# LB 0.703

In [1]:
import pandas as pd, numpy as np
import tensorflow as tf
import tensorflow.keras.backend as K
from sklearn.model_selection import StratifiedKFold
from transformers import *
import tokenizers
print('TF version',tf.__version__)

TF version 2.2.0


# 데이터불러오기

In [2]:
MAX_LEN = 96
PATH = './input/tf-roberta/'
tokenizer = tokenizers.ByteLevelBPETokenizer(
    vocab_file=PATH+'vocab-roberta-base.json', 
    merges_file=PATH+'merges-roberta-base.txt', 
    lowercase=True,
    add_prefix_space=True
)
sentiment_id = {'positive': 1313, 'negative': 2430, 'neutral': 7974}
train = pd.read_csv('train_split.csv').fillna('')
train.head()

Unnamed: 0,textID,text,selected_text,sentiment
0,b7797a8477,I created my account just to get a chance to ...,: I ADMIRE YOU! you`re amazing! you inspire me...,positive
1,cbdb23868f,too kind Jim too kind brother,kind,positive
2,69879e6134,"Oh, I`ve just watched the third episode of JON...",it`s awesome.,positive
3,169ca458b0,GrimeStopper loss client lost their job so we...,GrimeStopper loss client lost their job so we...,neutral
4,0dbaca8e07,goood,goood,positive


# 데이터 학습
https://www.kaggle.com/cdeotte/tensorflow-roberta-0-705 의 자료를 사용하였습니다.

In [3]:
ct = train.shape[0]
input_ids = np.ones((ct,MAX_LEN),dtype='int32')
attention_mask = np.zeros((ct,MAX_LEN),dtype='int32')
token_type_ids = np.zeros((ct,MAX_LEN),dtype='int32')
start_tokens = np.zeros((ct,MAX_LEN),dtype='int32')
end_tokens = np.zeros((ct,MAX_LEN),dtype='int32')

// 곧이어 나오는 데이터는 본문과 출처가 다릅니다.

/-- Bytes just placed read as placed; every other offset reads as before. -/
theorem placeAll_read (m : Memory) (a k : Nat) (bs : List Byte) (h : m.wf) (hfit : a + bs.length ≤ m.size) :
    (m.placeAll a bs).read k = if a ≤ k ∧ k < a + bs.length then bs[k - a]? else m.read k := by
  induction bs generalizing m a with
  | nil => exact (if_neg (by simp)).symm
  | cons b bs ih =>
    simp only [List.length_cons] at hfit ⊢
    have htail := ih (m.place a b) (a + 1) (place_wf m a b h) (by rw [place_size]; omega)
    have hhead := place_read m a k b h (by omega)
    rw [Memory.placeAll, htail, hhead]
    obtain hk | rfl | hk := Nat.lt_trichotomy k a
    · rw [if_neg (by omega), if_neg (by omega), if_neg (by omega)]
    · rw [if_neg (by omega), if_pos rfl, if_pos (by omega), Nat.sub_self, List.getElem?_cons_zero]
    · have hsub : k - a = k - (a + 1) + 1 := by omega
      by_cases hend : k < a + (bs.length + 1)
      · rw [if_pos (by omega), if_pos (by omega), hsub, List.getElem?_cons_succ]
      · rw [if_neg (by omega), if_neg (by omega), if_neg (by omega)]

/-- A buffer made of bytes reads as those bytes, and as nothing from its end on (R40, R43, R210). -/
theorem ofBytes_read (bs : List Byte) (a : Nat) : (Memory.ofBytes bs).read a = bs[a]? := by
  by_cases ha : a < bs.length
  · have hread := placeAll_read (Memory.empty.grow bs.length) 0 a bs (grow_wf _ _ empty_wf) (by simp)
    rwa [if_pos (by omega), Nat.sub_zero] at hread
  · rw [read_of_size_le (by rw [ofBytes_size]; omega), List.getElem?_eq_none (by omega)]

end Sys2Proof.Machine
end

section
/-! CERTIFICATES of the statements about the instruction buffer (20_memory.md). -/

namespace Sys2Proof.Machine

/-- Settles O8: the instruction's bytes begin the window, and decode back to it. -/
theorem stepRunsTheEncodedInstruction : Obligations.StepRunsTheEncodedInstruction := by
  intro s i hrun hwf hbytes
  obtain ⟨hpos, hmax⟩ := encode_length_bounds i
  have hwin : encode i <+: window s := prefix_window hmax hbytes
  have hleft : s.cursor < s.buf.size := cursor_lt_of_prefix_window hwin (by omega)
  obtain ⟨rest, hrest⟩ := hwin
  have hdec : decode (window s) = .instr i := hrest ▸ decode_encode_append hwf rest
  exact runOnce_instr hrun hleft hdec

/-- Settles O54, by the law of reading after placing. -/
theorem bufferHoldsTheLoadedBytes : Obligations.BufferHoldsTheLoadedBytes :=
  fun bs a => ⟨ofBytes_size bs, ofBytes_read bs a⟩

end Sys2Proof.Machine
end

section
/-! SUPPORT. The bytes the Decoder looks at (30_encoding.md R60): an immediate is read from its own bytes alone, so that bytes
past those a format can have change nothing. -/

namespace Sys2Proof

/-- An imm32 is read from the first four bytes (R67). -/
theorem readImm32_take {n : Nat} (hn : 4 ≤ n) (bs : List Byte) : readImm32 (bs.take n) = readImm32 bs := by
  cases hv : readImm32 bs with
  | none =>
    have hshort := readImm32_eq_none.1 hv
    rw [List.take_of_length_le (by omega), hv]
  | some v =>
    obtain ⟨rest, rfl⟩ := readImm32_some hv
    rw [List.take_append, List.take_of_length_le (by simpa using hn), readImm32_bytes]

/-- An imm64 is read from the first eight bytes (R68). -/
theorem readImm64_take {n : Nat} (hn : 8 ≤ n) (bs : List Byte) : readImm64 (bs.take n) = readImm64 bs := by
  cases hv : readImm64 bs with
  | none =>
    have hshort := readImm64_eq_none.1 hv
    rw [List.take_of_length_le (by omega), hv]
  | some v =>
    obtain ⟨rest, rfl⟩ := readImm64_some hv
    rw [List.take_append, List.take_of_length_le (by simpa using hn), readImm64_bytes]

/-- From the opcode on, the Decoder looks at no more than nine bytes: the opcode and an imm64 (R61). -/
theorem decodeOpcode_take (pre : Option Byte) (p : Nat) {n : Nat} (hn : 8 ≤ n) (bs : List Byte) :
    decodeOpcode pre p (bs.take (n + 1)) = decodeOpcode pre p bs := by
  cases bs with
  | nil => rfl
  | cons b bs =>
    rw [List.take_succ_cons]
    cases ho : opcodeOf b with
    | none => simp only [decodeOpcode, ho]
    | some o =>
      obtain rfl := byte_of_opcodeOf ho
      obtain ⟨k, rfl⟩ : ∃ k, n = k + 1 := ⟨n - 1, by omega⟩
      simp only [decodeOpcode_byte]
      cases o with
      | oi d => simp only [decodeOI, readImm32_take (by omega : 4 ≤ k + 1), readImm64_take hn]
      | om op =>
        cases bs with
        | nil => rfl
        | cons m tail => rfl
      | omi op =>
        cases bs with
        | nil => rfl
        | cons m tail => simp only [List.take_succ_cons, decodeOMI, readImm32_take (by omega : 4 ≤ k)]
      | ai op => simp only [decodeAI, readImm32_take (by omega : 4 ≤ k + 1)]
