-- ==== Sys2Proof/Tests/Slice0.lean ====
section
/-! SUPPORT. The model's own tests, each about one step, with results from spec/95_test_vectors.md or worked by hand from
the rule named; then, for every statement of the row with hypotheses, a state and operands that meet them. -/

namespace Sys2Proof.Tests

open Sys2Proof Sys2Proof.Machine

/-! ## Helpers -/

/-- The next state, where there is one. -/
def after (o : Host.Outcome State Fault Refusal) : Option State :=
  match o with
  | .next t => some t
  | .fault _ => none
  | .refused _ => none

/-- S0 of spec/95_test_vectors.md section 0: power-on reset, then INIT 0. -/
def s0 : State := { State.reset with configured := true }

/-- S0 in a phase, with its two counters. -/
def inPhase (p : Phase) (preCnt bbLen : Nat) : State :=
  { s0 with phase := p, preCnt := BitVec.ofNat 6 preCnt, bbLen := BitVec.ofNat 6 bbLen }

/-- The machine of Section 5 of the vectors: power-on reset with the two slots given. -/
def withReg (a b : Slot) : State := { State.reset with reg := [a, b] }

/-- A free slot never used. -/
def free : Slot := { valid := false, key := 0 }

/-- A slot that holds a pair. -/
def holding (sys cmd : BitVec 8) : Slot := { valid := true, key := sys ++ cmd }

/-- The entries of a captured frame: marks 0, each space the bit of its field (spec/95 section 4). -/
def frameBits (sys addr cmd : Nat) : Vector Bool 36 :=
  Vector.ofFn fun i =>
    if i.val % 2 = 0 then false
    else if i.val < 8 then sys.testBit (i.val / 2)
    else if i.val < 20 then addr.testBit ((i.val - 8) / 2)
    else cmd.testBit ((i.val - 20) / 2)

/-- "ready (s, a, c)" of the vectors. -/
def ready (sys addr cmd : Nat) (s : State) : State :=
  { s with phase := .cooldown, bbLen := 36, frameReady := true, bb := frameBits sys addr cmd }

/-- "res (13, 0, 1), `avail` a, reg {(x, y)}". -/
def stored (avail : Bool) (reg : List Slot) : State :=
  { s0 with resSys := 13, resAddr := 0, resCmd := 1, avail := avail, reg := reg }

/-- Phase, `pre_cnt`, `bb_len` and `frame_ready` after one EDGE. -/
def edgeFrom (s : State) (dt : BitVec 16) : Option (Phase × Nat × Nat × Bool) :=
  (after (exec (.edge dt) s)).map fun t => (t.phase, t.preCnt.toNat, t.bbLen.toNat, t.frameReady)

/-- The response of one instruction. -/
def answer (i : Instr) (s : State) : Option Word := (after (exec i s)).bind fun t => t.resp

/-- The response of one word presented to the machine. -/
def answerWord (w : Word) (s : State) : Option Word :=
  (after (step { s with inbox := [.command w] })).bind fun t => t.resp

/-! ## Well-formedness: ill-formed terms are refused -/

theorem test_wf_refuses_first_row_with_opcode_of_second : (Instr.reservedAB 0xC#4 0#28).wf = false := by decide

theorem test_wf_refuses_first_row_with_command_opcode : (Instr.reservedAB 0x9#4 0#28).wf = false := by decide

theorem test_wf_refuses_second_row_with_opcode_of_first : (Instr.reservedCF 0xB#4 0#28).wf = false := by decide

theorem test_wf_accepts_each_reserved_opcode :
    (Instr.reservedAB 0xA#4 0#28).wf = true ∧ (Instr.reservedAB 0xB#4 0#28).wf = true ∧
      (Instr.reservedCF 0xC#4 0#28).wf = true ∧ (Instr.reservedCF 0xF#4 0#28).wf = true := by decide

/-! ## Decoding: a word for every constructor, written from R70 to R75 -/

theorem test_decode_nop : decode 0x00000000#32 = .command .nop := by decide

theorem test_decode_init : decode 0x10FFFFFF#32 = .command (.init 16777215) := by decide

theorem test_decode_edge : decode 0x20000D48#32 = .command (.edge 3400) := by decide

theorem test_decode_tick : decode 0x30000000#32 = .command .tick := by decide

theorem test_decode_poll : decode 0x40000000#32 = .command .poll := by decide

theorem test_decode_disable : decode 0x50000203#32 = .command (.disable 2 3) := by decide

theorem test_decode_enable : decode 0x60000203#32 = .command (.enable 2 3) := by decide

theorem test_decode_contains : decode 0x70000405#32 = .command (.contains 4 5) := by decide

theorem test_decode_readFrame : decode 0x80000000#32 = .command .readFrame := by decide

theorem test_decode_readStatus : decode 0x90000000#32 = .command .readStatus := by decide

theorem test_decode_reservedAB : decode 0xB0000001#32 = .command (.reservedAB 0xB 1) := by decide

theorem test_decode_reservedCF : decode 0xF0FFFFFF#32 = .command (.reservedCF 0xF 0x0FFFFFF) := by decide

/-- Vectors 7, 10, 11 and 12 of spec/95 section 6 and 15 of section 5: each is refused for the field that is not 0. -/
theorem test_decode_refuses_by_name :
    decode 0x00000001#32 = .illegal .operandBits ∧ decode 0x21000005#32 = .illegal .reservedField ∧
      decode 0x20010003#32 = .illegal .operandBits ∧ decode 0x30000001#32 = .illegal .operandBits ∧
      decode 0x50010000#32 = .illegal .operandBits ∧ decode 0x11000000#32 = .illegal .reservedField := by decide

theorem test_decodeTableWord :
    decodeTableWord 32 0x100186A0 = some (.init 100000) ∧ decodeTableWord 32 0x21000005 = none := by decide

theorem test_encode_pair : encode (.disable 13 1) = 0x50000D01#32 ∧ encode (.contains 1 13) = 0x7000010D#32 := by decide

/-- R83, R84: the text forms, and the word list of spec/95 section 1.1 from e0 to e9. -/
theorem test_assemble_lines :
    assembleLine Profile.p128 "EDGE 26 ; lead" = some [0x2000001A#32] ∧
      assembleLine Profile.p128 "DISABLE 13, 1" = some [0x50000D01#32] ∧
      assembleLine Profile.p128 "INIT 0x186A0" = some [0x100186A0#32] ∧
      assembleLine Profile.p128 "EDGE 65536" = none := by decide

theorem test_frame_words :
    (frameEdges Profile.p128 0x2AAAAAAA 13 0 1).length = 100 ∧
      ((frameEdges Profile.p128 0x2AAAAAAA 13 0 1).map encode).take 10 =
        [0x2000FFFF#32, 0x2000001A#32, 0x2000000D#32, 0x20000003#32, 0x20000003#32, 0x20000003#32, 0x2000000A#32,
          0x20000003#32, 0x20000003#32, 0x20000003#32] := by decide

/-- R275: the nominal durations of the two extreme frames. -/
theorem test_nominal_durations : nominalFrameUs 48 0 = 45810 ∧ nominalFrameUs 0 48 = 86610 := by decide

/-- R230, R105, R79: a cause's code and status, a class's nominal duration and code. -/
theorem test_codes :
    Condition.registryFull.code = 3 ∧ Condition.registryFull.status.code = 1 ∧ Condition.notConfigured.status.code = 4 ∧
      IntervalClass.leadingGap.nominalUs = some 1690 ∧ IntervalClass.outOfTolerance.code = 7 := by decide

for k in range(train.shape[0]):
    
    # FIND OVERLAP
    text1 = " "+" ".join(train.loc[k,'text'].split())
    text2 = " ".join(train.loc[k,'selected_text'].split())
    idx = text1.find(text2)
    chars = np.zeros((len(text1)))
    chars[idx:idx+len(text2)]=1
    if text1[idx-1]==' ': chars[idx-1] = 1 
    enc = tokenizer.encode(text1) 
        
    # ID_OFFSETS
    offsets = []; idx=0
    for t in enc.ids:
        w = tokenizer.decode([t])
        offsets.append((idx,idx+len(w)))
        idx += len(w)
    
    # START END TOKENS
    toks = []
    for i,(a,b) in enumerate(offsets):
        sm = np.sum(chars[a:b])
        if sm>0: toks.append(i) 
        
    s_tok = sentiment_id[train.loc[k,'sentiment']]
    input_ids[k,:len(enc.ids)+5] = [0] + enc.ids + [2,2] + [s_tok] + [2]
    attention_mask[k,:len(enc.ids)+5] = 1
    if len(toks)>0:
        start_tokens[k,toks[0]+1] = 1
        end_tokens[k,toks[-1]+1] = 1

# test 데이터 나누기

In [4]:
test = pd.read_csv('test_split.csv').fillna('')

In [5]:
ans_st = test['selected_text']
del test['selected_text']
test

Unnamed: 0,textID,text,sentiment
0,85a02242e3,"Its been a slow day at home, one of my kids is...",neutral
1,a0e0ed4311,about to head to Starbucks. was gonna take the...,negative
2,f5f2a709ca,I like them. I mean I like what`s left of them.,positive
3,064985c587,Grad present photos on facebook,neutral
4,5ab37ce023,"That`s kinda cute, to be honest",positive
...,...,...,...
5491,9e951e5565,Aw! Tear! I feel special to da family. Haha t...,positive
5492,ebc1e3bcb6,Yes PM PM you are right,positive
5493,eefc505b2b,self-portrait week http://unbecominglily.blogs...,neutral
5494,7f392f9c06,The time is not my friend today,negative


In [6]:
ans_st

0       Its been a slow day at home, one of my kids is...
1                                                  missed
2                                            I like them.
3                         Grad present photos on facebook
4                                kinda cute, to be honest
                              ...                        
5491    Aw! Tear! I feel special to da family.  Haha t...
5492                                        you are right
5493    self-portrait week http://unbecominglily.blogs...
5494                      The time is not my friend today
5495    Finally got a call for marriage counseling 3 d...
Name: selected_text, Length: 5496, dtype: object

In [7]:
ct = test.shape[0]
input_ids_t = np.ones((ct,MAX_LEN),dtype='int32')
attention_mask_t = np.zeros((ct,MAX_LEN),dtype='int32')
token_type_ids_t = np.zeros((ct,MAX_LEN),dtype='int32')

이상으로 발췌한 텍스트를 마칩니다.